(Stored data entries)
theorem witness_PowerLanternEventsAndRecords :
    (let p := fun (dom tgt d flags : Nat) => by1 [dom, tgt] ++ leBytes 2 d ++ leBytes 4 flags ++ leBytes 8 (0xFFFFC00 + 512) ++ leBytes 4 0x00FF
     let at_ := fun (state flight : Nat) => fw Fd.PWR_DOM_state state ||| fw Fd.PWR_DOM_in_flight flight ||| fw Fd.PWR_DOM_pending 7
     let dom := fun (d state : Nat) => st [(Rg.PWR_DOM d, at_ state 7)]
     let P := fun (s : State) (c : Cmd) => firstBad? (powerChecks c.payload) == none && domFlight s.regs (le c.payload 2 2) == 7
     let dev := fun (state : Nat) => fw Fd.PWR_DEVICE_state state ||| fw Fd.PWR_DEVICE_in_flight 7
     let D := fun (s : State) (c : Cmd) => firstBad? (powerChecks c.payload) == none && devFlight s.regs == 7
     askedAt (dom 19 2) 0x0801 (p 1 2 19 7) (fun s c => P s c && domState s.regs 19 == 2) = true ∧
     askedAt (dom 19 4) 0x0801 (p 1 2 19 7) (fun s c => P s c && domState s.regs 19 == 4 && !s.pwr.exiting.contains 19 &&
       refuserOf s.regs s.cpl 19 2 == none) = true ∧
     askedAt (more (dom 19 4) [(Rg.DMA_CH_STATUS 17 15, 1)]) 0x0801 (p 1 2 19 0) (fun s c => P s c && domState s.regs 19 == 4 &&
       !s.pwr.exiting.contains 19 && refuserOf s.regs s.cpl 19 2 != none) = true ∧
     (∀ tgt, tgt < 3 → askedAt (st [(Rg.PWR_DEVICE, dev tgt)]) 0x0801 (p 0 tgt 0 3) (fun s c => D s c && devState s.regs == tgt) = true) ∧
     askedAt (st [(Rg.PWR_DEVICE, dev 0)]) 0x0801 (p 0 2 0 0) (fun s c => D s c && devState s.regs != 2 && !deviceAllowed s.regs 2) = true ∧
     askedAt (st [(Rg.PWR_DEVICE, dev 1)]) 0x0801 (p 0 0 0 0) (fun s c => D s c && devState s.regs == 1) = true ∧
     askedAt (st [(Rg.PWR_DEVICE, dev 0)]) 0x0801 (p 0 1 0 0) (fun s c => D s c && devState s.regs == 0 && deviceAllowed s.regs 1 &&
       deviceRefuser s.regs s.cpl 1 == none) = true ∧
     askedAt (st [(Rg.PWR_DEVICE, dev 0), (Rg.PWR_DOM 19, at_ 4 7), (Rg.DMA_CH_STATUS 17 15, 1)]) 0x0801 (p 0 1 0 0) (fun s c => D s c &&
       devState s.regs == 0 && deviceAllowed s.regs 1 && deviceRefuser s.regs s.cpl 1 != none) = true ∧
     askedAt (st [(Rg.PWR_DEVICE, dev 1)]) 0x0801 (p 0 2 0 0) (fun s c => D s c && devState s.regs == 1) = true) ∧
    askedAt (st []) 0x0802 [] (fun _ _ => true) = true ∧
    (let p := leBytes 4 1 ++ leBytes 4 4 ++ leBytes 4 0x400000 ++ leBytes 4 0 ++ leBytes 4 (24 + 1024 * 16) ++ leBytes 4 0x30000 ++
       leBytes 4 (0xE0 * 65536 + 0x1010) ++ leBytes 4 256 ++ leBytes 24 0
     askedAt (st []) 0x0901 p (fun _ c => firstBad? (lanternChecks c.payload) == none && c.payload.length == 56) = true ∧
     askedAt (st []) 0x0901 (p ++ leBytes 256 0) (fun _ c => firstBad? (lanternChecks c.payload) == none && c.payload.length == 312) = true) ∧
    (∀ k, k < 3 → askedAt (st []) 0x0A01 (by1 [31, k, 0, 0] ++ leBytes 4 0xFFFFFFFF) (fun _ c => decide (le c.payload 0 1 ≤ 31 ∧
      le c.payload 1 1 ≤ 2)) = true) ∧
    askedAt (st []) 0x0A02 (leBytes 4 10) (fun _ _ => true) = true ∧
    (∀ k, k = 1 ∨ k = 63 → askedAt (st []) 0x0A03 (leBytes 4 0 ++ leBytes 2 k ++ by1 [1, 0] ++ leBytes 4 0) (fun _ c => decide (1 ≤ le c.payload 4 2 ∧
      le c.payload 4 2 ≤ 63 ∧ le c.payload 6 1 ≤ 1)) = true) := by
  refine ⟨(by and_intros <;> decide +kernel), by decide +kernel, by decide +kernel, by decide +kernel, by decide +kernel, ?_⟩
  intro k h; rcases h with rfl | rfl <;> decide +kernel

theorem witness_PairsTakeOverAndTheEndpointResets :
    (paired.boot.pair (1 - activePair paired.regs) = .standby ∧ alone.boot.pair (1 - activePair alone.regs) ≠ .standby ∧
      paired.boot.probation = false ∧
      (let s := { paired with boot := { paired.boot with probation := true } }
       s.boot.probation = true ∧ s.boot.pair (1 - activePair s.regs) = .standby) ∧ (0 : Fin 2).val = activePair paired.regs ∧ (1 : Fin 2).val ≠ activePair paired.regs) ∧
    (let s := st [(Rg.PCE_MBX_GLOBAL, fw Fd.PCE_MBX_GLOBAL_takeover 1)]
     s.flag Rg.PCE_MBX_GLOBAL Fd.PCE_MBX_GLOBAL_takeover = true ∧ (st []).flag Rg.PCE_MBX_GLOBAL Fd.PCE_MBX_GLOBAL_takeover = false ∧
       s.host.ring.enabled = false ∧ s.host.backlog.length + s.host.deferred.length ≤ 4096) ∧
    (let s := { paired with boot := { paired.boot with pair1 := .recovering } }
     let t := { s with boot := { s.boot with failures := [(1, 0), (1, 0)] } }
     let often := fun (s : State) => 2 ≤ (s.boot.failures.filter (fun e => e.1 == 1 && decide (s.now ≤ e.2 + dayUnits))).length
     s.boot.pair 1 = .recovering ∧ ¬ often s ∧ t.boot.pair 1 = .recovering ∧ often t ∧ s.boot.pair 0 ≠ .recovering) ∧
    0xFFFFFFFFC + 4 ≤ 0x1000000000 ∧
    (let s := st [(Rg.BOOT_STATE, 8)]
     bootStage (st [(Rg.BOOT_STATE, 15)]).regs = 15 ∧ bootStage s.regs = 8 ∧ s.getF Rg.PCE_MBX_GLOBAL Fd.PCE_MBX_GLOBAL_takeover = 0 ∧ bootStage (st []).regs ≠ 8 ∧ bootStage (st []).regs ≠ 15) := by decide +kernel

- **Work to be completed**
Count, in the data above, the lines that hold "activePair". Return only that count.

- **Exercise output**
2